_EXERCISE OBJECTIVE:_ In exact form, set down only those lines of the material that run from its first line to the line with "theorem State.laps_ite (c", inclusive.

_RECORDS FOR THIS TASK:_
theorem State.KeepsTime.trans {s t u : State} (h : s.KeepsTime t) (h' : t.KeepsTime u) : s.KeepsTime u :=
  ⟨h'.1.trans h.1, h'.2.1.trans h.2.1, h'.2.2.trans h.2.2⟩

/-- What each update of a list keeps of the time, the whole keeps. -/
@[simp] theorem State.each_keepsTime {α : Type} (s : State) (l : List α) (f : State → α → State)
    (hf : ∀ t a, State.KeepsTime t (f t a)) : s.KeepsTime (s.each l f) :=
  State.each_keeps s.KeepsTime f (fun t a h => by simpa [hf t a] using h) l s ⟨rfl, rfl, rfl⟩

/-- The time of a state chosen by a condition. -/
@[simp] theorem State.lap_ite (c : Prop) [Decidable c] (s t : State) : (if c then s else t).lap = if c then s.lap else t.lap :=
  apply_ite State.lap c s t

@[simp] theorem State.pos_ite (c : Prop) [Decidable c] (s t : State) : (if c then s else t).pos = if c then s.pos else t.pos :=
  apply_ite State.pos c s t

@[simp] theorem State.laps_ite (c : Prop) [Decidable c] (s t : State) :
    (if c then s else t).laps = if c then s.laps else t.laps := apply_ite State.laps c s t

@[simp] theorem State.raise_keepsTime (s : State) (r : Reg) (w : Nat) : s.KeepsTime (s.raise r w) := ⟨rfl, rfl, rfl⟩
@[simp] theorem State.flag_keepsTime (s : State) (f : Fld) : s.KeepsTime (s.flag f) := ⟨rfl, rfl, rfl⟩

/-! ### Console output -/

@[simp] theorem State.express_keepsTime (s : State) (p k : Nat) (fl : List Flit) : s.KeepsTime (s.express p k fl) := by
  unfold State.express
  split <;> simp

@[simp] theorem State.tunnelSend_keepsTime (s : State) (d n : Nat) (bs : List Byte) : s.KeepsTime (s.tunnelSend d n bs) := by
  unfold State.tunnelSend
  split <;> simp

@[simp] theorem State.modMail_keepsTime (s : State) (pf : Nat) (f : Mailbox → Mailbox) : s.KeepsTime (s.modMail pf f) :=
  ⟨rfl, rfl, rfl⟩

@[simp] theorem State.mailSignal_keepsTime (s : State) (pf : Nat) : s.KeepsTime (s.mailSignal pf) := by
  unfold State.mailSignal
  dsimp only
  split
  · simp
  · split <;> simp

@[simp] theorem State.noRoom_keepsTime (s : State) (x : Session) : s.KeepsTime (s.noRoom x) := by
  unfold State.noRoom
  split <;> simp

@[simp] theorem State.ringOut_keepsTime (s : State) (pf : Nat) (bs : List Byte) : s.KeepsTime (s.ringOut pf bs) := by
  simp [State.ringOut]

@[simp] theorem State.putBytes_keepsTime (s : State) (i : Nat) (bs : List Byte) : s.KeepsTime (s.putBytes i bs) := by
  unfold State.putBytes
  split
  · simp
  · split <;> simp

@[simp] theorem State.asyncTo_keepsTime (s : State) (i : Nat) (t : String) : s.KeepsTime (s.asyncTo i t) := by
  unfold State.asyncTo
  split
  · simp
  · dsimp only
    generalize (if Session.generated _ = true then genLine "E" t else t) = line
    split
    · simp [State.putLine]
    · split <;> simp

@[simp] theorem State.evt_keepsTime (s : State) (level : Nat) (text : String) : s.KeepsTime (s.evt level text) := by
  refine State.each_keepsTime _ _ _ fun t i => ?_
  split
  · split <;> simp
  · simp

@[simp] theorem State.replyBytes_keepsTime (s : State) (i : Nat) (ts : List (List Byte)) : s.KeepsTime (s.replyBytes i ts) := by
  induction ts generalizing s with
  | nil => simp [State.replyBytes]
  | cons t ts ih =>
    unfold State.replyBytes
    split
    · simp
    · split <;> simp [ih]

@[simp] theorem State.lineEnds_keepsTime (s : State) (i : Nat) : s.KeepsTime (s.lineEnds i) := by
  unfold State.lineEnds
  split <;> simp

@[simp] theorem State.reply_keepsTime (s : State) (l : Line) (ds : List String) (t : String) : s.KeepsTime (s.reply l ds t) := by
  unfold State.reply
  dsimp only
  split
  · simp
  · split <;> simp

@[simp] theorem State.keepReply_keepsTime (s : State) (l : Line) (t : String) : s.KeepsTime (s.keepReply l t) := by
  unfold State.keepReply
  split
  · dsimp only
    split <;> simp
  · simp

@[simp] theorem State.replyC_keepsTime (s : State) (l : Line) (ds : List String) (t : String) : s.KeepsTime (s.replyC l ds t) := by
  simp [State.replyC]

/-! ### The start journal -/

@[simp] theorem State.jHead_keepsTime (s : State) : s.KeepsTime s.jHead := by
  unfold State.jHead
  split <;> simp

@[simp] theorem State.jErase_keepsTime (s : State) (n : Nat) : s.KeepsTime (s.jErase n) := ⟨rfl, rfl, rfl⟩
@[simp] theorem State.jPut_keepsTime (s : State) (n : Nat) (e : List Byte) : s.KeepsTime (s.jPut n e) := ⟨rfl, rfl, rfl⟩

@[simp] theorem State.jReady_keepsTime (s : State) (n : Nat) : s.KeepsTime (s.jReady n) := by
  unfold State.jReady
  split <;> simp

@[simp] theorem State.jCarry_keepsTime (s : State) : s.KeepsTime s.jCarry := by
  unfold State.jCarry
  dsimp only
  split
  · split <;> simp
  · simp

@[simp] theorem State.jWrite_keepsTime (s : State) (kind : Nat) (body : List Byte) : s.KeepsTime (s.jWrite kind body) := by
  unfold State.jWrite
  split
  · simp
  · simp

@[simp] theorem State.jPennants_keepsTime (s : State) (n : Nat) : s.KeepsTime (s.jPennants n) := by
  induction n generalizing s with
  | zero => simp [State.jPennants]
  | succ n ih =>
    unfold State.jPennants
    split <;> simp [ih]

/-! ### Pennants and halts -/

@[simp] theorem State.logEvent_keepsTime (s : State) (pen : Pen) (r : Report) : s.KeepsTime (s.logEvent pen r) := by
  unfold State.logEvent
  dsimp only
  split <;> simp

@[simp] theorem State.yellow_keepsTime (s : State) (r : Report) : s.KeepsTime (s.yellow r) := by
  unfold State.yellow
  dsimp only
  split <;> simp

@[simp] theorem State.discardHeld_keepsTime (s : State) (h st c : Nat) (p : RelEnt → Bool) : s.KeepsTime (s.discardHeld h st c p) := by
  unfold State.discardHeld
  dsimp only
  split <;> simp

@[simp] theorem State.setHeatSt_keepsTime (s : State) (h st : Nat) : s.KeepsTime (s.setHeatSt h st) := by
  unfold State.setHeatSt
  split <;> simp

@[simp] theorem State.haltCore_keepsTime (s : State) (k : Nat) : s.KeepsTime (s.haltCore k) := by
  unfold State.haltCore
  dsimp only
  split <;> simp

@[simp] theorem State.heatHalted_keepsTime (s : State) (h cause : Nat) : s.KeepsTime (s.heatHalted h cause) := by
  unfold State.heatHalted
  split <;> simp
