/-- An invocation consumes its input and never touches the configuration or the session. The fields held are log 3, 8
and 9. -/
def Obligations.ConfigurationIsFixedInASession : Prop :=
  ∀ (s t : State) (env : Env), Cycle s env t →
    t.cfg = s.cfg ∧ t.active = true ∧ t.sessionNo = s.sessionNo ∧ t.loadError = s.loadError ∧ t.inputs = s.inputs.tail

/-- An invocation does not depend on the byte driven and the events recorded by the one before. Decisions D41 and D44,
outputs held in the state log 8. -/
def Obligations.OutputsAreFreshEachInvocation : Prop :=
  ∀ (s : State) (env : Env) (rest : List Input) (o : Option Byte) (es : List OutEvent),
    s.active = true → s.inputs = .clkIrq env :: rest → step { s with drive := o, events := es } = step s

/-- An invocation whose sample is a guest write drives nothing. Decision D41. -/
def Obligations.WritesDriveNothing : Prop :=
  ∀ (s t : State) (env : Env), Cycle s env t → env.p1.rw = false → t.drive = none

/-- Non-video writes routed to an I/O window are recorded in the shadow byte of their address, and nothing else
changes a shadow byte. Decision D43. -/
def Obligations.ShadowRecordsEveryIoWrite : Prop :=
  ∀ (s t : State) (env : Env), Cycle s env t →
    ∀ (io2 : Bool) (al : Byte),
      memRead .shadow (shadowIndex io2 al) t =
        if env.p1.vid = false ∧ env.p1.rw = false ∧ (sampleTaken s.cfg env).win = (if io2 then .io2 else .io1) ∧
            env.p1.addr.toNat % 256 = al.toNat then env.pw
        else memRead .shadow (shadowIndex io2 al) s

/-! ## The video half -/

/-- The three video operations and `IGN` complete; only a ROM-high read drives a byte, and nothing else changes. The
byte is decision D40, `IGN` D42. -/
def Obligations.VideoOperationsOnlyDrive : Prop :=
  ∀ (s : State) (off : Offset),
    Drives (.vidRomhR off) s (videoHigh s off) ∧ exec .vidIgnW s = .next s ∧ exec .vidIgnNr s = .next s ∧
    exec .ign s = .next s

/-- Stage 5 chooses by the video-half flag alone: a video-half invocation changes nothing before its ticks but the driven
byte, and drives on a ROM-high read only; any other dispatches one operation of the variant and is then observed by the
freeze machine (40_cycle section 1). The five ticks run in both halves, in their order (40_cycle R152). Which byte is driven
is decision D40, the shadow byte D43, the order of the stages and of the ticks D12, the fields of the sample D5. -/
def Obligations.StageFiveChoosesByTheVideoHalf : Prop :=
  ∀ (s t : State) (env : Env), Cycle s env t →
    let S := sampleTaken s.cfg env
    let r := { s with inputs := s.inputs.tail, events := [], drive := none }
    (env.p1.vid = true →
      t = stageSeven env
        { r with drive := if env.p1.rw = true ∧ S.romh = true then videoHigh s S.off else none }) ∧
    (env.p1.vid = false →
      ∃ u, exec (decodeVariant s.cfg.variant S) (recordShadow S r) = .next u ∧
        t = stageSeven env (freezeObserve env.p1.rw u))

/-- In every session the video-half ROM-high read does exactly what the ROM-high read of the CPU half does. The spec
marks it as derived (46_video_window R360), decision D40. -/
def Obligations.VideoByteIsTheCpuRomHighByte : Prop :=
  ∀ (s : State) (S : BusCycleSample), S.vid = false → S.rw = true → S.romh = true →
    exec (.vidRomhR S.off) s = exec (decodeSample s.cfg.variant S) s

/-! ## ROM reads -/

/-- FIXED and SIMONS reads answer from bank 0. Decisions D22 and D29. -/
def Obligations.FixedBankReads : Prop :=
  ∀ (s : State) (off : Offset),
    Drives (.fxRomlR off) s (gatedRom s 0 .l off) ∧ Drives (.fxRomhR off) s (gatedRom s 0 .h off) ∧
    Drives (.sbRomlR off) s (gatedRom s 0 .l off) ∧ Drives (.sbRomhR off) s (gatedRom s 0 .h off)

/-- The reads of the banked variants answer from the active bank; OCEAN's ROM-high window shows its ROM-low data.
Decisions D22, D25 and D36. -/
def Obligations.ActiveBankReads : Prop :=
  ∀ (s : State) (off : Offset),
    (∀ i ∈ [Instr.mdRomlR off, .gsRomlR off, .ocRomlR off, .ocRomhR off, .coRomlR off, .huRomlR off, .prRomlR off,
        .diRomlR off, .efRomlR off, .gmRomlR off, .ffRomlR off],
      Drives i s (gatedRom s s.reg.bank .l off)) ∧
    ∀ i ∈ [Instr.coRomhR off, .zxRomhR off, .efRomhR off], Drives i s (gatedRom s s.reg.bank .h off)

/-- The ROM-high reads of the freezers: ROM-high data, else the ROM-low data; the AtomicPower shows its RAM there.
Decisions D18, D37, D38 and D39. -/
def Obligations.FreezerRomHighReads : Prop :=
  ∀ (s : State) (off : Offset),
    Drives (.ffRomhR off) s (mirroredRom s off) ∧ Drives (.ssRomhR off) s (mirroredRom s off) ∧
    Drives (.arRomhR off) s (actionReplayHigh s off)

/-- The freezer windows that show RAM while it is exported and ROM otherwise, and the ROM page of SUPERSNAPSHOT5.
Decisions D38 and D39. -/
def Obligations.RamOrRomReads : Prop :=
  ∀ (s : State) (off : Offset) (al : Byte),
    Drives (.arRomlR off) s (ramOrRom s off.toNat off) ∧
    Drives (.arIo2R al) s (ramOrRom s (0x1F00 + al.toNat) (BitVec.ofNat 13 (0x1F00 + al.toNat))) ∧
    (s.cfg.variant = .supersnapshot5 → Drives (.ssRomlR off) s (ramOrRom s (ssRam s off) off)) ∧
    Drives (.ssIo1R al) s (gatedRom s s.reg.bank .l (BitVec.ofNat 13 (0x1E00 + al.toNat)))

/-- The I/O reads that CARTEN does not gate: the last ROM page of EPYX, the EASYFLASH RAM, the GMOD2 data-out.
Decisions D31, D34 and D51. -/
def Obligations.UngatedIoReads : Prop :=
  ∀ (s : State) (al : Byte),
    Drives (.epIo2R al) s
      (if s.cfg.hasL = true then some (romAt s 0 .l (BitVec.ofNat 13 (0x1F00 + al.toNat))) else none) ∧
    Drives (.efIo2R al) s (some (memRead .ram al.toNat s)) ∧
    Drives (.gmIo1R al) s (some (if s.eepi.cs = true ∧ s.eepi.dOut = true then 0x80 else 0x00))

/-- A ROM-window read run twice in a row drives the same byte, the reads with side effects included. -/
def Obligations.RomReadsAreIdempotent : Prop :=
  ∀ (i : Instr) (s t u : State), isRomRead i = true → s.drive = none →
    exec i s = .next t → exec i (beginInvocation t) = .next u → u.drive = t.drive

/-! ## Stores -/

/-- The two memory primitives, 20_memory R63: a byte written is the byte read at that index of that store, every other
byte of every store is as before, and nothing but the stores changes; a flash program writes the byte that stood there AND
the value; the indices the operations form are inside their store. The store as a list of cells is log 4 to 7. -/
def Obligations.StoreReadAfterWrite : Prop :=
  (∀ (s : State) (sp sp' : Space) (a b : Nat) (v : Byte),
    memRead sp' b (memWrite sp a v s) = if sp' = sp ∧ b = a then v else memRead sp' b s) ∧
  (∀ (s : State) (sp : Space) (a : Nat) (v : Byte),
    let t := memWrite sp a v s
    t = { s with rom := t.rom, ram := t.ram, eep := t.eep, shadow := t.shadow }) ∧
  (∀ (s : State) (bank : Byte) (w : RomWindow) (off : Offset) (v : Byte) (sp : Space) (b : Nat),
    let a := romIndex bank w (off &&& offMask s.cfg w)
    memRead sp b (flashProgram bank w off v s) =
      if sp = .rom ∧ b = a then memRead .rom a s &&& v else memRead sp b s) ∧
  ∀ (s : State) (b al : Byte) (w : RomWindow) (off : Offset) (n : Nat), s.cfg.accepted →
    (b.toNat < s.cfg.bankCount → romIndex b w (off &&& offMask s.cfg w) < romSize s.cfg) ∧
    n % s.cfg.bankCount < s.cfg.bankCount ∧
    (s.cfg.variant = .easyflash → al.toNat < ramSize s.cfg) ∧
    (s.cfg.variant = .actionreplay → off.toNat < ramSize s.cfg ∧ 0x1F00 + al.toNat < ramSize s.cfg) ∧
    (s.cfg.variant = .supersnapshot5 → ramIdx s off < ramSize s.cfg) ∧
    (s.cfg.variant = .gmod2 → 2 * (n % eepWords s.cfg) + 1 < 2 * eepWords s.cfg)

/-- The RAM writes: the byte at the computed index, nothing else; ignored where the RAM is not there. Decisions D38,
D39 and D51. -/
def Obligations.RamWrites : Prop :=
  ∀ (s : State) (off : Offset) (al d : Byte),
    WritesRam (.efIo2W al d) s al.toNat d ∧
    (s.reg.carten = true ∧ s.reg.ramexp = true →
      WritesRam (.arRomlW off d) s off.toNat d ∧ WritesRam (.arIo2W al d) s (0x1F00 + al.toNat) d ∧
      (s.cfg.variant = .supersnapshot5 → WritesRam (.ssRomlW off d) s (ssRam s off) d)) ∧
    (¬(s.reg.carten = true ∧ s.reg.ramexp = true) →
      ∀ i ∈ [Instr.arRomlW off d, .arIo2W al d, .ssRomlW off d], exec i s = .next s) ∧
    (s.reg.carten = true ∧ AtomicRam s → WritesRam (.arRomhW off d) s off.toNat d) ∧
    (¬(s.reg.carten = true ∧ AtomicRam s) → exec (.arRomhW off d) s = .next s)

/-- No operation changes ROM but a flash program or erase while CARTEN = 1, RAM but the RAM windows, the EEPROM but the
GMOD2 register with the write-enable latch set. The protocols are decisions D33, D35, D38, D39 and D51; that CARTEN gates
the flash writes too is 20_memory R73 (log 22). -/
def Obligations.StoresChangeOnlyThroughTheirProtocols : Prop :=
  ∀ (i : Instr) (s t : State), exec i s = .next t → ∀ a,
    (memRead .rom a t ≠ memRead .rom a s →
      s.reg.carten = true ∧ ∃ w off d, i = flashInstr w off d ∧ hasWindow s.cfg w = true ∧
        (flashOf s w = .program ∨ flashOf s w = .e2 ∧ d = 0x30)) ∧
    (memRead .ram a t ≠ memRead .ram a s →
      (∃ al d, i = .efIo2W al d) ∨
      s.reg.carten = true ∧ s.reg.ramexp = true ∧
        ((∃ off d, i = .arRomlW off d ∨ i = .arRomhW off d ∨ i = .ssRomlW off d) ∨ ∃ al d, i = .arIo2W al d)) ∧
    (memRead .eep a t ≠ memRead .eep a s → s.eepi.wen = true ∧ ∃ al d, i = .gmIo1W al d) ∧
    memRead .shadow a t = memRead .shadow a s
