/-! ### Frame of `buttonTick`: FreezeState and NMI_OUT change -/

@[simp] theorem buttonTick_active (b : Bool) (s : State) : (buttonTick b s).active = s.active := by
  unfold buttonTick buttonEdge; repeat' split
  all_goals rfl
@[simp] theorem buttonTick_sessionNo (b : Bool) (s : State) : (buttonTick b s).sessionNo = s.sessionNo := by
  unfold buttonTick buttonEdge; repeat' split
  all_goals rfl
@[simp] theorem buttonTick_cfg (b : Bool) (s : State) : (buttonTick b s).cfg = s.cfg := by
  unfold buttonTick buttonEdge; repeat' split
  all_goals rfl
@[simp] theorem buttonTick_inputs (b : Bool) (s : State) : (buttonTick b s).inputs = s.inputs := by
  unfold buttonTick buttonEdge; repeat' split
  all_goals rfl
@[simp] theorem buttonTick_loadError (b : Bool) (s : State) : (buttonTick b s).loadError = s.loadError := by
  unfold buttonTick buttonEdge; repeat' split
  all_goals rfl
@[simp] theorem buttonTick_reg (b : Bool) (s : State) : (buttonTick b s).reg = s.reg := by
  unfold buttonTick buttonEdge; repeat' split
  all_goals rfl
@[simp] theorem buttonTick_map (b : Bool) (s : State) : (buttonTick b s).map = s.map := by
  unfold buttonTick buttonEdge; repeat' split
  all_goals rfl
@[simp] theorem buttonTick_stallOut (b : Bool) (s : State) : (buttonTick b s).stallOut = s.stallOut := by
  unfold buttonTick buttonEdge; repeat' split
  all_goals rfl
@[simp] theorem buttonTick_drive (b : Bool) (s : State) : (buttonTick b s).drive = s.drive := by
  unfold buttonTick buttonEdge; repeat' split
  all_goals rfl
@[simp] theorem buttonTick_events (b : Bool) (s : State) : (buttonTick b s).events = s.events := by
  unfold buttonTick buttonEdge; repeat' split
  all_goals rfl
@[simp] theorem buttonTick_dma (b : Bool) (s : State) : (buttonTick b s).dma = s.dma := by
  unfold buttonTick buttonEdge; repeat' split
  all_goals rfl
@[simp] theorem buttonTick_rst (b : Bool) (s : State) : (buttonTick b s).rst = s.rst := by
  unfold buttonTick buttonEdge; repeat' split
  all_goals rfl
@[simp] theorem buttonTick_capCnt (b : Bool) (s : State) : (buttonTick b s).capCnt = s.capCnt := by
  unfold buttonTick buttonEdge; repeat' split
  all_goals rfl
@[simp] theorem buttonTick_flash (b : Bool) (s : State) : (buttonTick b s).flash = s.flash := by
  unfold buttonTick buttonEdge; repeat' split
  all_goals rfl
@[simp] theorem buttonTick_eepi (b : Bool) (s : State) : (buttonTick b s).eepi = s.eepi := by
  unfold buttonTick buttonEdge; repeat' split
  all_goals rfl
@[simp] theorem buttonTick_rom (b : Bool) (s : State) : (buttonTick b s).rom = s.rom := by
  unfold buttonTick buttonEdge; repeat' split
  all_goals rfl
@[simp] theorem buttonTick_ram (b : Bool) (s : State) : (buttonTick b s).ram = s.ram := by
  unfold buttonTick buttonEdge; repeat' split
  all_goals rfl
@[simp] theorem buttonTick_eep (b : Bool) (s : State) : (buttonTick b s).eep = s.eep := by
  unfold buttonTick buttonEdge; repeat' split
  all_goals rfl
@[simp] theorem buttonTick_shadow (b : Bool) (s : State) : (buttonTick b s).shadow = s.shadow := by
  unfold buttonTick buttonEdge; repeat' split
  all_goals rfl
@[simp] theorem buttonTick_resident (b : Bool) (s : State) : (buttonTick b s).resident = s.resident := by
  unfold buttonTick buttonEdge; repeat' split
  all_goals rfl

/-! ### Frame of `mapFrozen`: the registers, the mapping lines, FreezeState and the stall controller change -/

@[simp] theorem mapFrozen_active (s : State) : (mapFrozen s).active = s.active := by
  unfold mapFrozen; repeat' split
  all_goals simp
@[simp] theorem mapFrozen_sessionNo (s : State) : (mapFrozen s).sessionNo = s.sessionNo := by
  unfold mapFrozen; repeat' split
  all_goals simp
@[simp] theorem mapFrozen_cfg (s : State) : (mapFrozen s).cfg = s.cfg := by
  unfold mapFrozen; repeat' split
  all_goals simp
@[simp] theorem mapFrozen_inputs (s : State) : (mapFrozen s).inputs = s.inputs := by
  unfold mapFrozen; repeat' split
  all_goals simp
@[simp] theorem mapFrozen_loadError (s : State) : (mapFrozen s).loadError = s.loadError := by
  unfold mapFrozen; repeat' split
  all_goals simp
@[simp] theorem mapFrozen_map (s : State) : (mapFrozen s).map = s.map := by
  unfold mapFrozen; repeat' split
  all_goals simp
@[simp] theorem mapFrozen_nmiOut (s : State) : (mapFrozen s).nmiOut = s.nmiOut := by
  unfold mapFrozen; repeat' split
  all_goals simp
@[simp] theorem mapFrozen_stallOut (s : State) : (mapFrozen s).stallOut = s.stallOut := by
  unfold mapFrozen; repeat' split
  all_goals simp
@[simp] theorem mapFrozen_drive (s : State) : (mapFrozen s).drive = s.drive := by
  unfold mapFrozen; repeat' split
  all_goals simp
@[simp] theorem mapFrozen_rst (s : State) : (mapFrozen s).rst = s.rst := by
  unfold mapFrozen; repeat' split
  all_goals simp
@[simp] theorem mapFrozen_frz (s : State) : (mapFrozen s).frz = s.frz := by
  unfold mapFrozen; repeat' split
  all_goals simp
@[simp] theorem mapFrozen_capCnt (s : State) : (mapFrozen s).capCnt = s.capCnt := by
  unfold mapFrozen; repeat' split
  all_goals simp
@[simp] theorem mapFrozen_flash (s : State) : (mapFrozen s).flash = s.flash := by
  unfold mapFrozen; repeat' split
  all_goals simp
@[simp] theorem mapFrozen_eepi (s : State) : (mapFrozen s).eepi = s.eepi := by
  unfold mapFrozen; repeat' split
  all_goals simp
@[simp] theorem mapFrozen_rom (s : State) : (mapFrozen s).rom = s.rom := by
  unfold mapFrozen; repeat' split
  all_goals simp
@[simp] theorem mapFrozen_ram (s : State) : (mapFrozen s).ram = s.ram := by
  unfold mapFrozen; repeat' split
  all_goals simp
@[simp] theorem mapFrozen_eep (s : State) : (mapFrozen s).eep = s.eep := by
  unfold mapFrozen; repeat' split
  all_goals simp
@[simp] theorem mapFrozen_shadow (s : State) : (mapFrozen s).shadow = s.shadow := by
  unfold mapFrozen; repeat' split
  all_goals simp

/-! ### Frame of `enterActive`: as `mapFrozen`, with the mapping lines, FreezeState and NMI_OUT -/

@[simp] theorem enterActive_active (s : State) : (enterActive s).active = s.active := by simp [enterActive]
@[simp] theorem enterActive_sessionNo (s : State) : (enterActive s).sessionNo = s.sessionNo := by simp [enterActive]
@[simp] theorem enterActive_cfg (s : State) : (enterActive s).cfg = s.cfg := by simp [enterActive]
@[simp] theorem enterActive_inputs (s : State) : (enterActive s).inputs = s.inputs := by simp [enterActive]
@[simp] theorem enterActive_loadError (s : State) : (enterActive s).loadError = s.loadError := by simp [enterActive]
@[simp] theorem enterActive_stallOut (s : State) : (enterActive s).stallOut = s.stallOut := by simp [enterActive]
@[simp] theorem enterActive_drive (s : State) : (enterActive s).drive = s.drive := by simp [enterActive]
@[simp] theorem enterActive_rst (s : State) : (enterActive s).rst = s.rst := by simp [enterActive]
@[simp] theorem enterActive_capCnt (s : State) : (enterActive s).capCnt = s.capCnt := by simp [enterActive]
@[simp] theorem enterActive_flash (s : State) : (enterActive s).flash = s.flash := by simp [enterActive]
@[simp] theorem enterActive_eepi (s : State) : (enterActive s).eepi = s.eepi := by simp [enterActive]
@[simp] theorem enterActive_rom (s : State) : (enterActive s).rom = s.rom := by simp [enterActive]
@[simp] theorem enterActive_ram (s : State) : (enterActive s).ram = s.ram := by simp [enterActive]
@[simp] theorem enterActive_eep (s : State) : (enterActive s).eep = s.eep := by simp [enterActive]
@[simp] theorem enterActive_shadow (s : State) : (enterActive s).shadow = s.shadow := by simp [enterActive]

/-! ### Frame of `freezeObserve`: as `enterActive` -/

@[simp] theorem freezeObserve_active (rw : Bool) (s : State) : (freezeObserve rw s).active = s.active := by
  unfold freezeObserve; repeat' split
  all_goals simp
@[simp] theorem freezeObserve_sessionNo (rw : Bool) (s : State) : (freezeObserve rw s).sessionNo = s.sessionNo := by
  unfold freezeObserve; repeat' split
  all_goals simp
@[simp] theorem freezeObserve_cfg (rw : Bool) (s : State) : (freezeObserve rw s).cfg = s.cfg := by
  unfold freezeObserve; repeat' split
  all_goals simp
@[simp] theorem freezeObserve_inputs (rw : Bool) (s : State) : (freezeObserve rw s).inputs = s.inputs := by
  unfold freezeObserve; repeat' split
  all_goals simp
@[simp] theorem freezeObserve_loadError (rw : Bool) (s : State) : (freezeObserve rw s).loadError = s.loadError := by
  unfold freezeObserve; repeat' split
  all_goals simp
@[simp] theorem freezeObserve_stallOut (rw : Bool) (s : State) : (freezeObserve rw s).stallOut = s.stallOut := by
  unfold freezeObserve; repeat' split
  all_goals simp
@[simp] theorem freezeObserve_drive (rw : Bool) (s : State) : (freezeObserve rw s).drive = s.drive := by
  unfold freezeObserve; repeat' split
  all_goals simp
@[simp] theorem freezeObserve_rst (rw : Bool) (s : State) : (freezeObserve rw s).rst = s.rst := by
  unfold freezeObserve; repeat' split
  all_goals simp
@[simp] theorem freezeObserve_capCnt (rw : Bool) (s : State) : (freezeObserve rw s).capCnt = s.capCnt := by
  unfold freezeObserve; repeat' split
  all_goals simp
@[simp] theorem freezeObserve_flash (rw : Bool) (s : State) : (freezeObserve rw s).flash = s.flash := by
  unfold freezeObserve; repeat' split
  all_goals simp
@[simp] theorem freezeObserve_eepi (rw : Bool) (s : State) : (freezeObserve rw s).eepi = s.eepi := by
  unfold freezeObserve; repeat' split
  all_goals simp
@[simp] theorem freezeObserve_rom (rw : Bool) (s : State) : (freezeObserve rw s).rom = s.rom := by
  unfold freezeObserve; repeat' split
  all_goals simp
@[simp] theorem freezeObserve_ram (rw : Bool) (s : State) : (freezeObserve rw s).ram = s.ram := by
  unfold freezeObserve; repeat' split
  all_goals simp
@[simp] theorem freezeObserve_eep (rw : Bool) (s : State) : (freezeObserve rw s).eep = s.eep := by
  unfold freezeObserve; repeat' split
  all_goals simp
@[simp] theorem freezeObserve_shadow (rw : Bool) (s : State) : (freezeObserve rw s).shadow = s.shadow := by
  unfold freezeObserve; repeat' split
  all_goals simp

_FINISHED TASK:_
theorem State.KeepsTime.trans {s t u : State} (h : s.KeepsTime t) (h' : t.KeepsTime u) : s.KeepsTime u :=
  ⟨h'.1.trans h.1, h'.2.1.trans h.2.1, h'.2.2.trans h.2.2⟩

/-- What each update of a list keeps of the time, the whole keeps. -/
@[simp] theorem State.each_keepsTime {α : Type} (s : State) (l : List α) (f : State → α → State)
    (hf : ∀ t a, State.KeepsTime t (f t a)) : s.KeepsTime (s.each l f) :=
  State.each_keeps s.KeepsTime f (fun t a h => by simpa [hf t a] using h) l s ⟨rfl, rfl, rfl⟩

/-- The time of a state chosen by a condition. -/
@[simp] theorem State.lap_ite (c : Prop) [Decidable c] (s t : State) : (if c then s else t).lap = if c then s.lap else t.lap :=
  apply_ite State.lap c s t

@[simp] theorem State.pos_ite (c : Prop) [Decidable c] (s t : State) : (if c then s else t).pos = if c then s.pos else t.pos :=
  apply_ite State.pos c s t

@[simp] theorem State.laps_ite (c : Prop) [Decidable c] (s t : State) :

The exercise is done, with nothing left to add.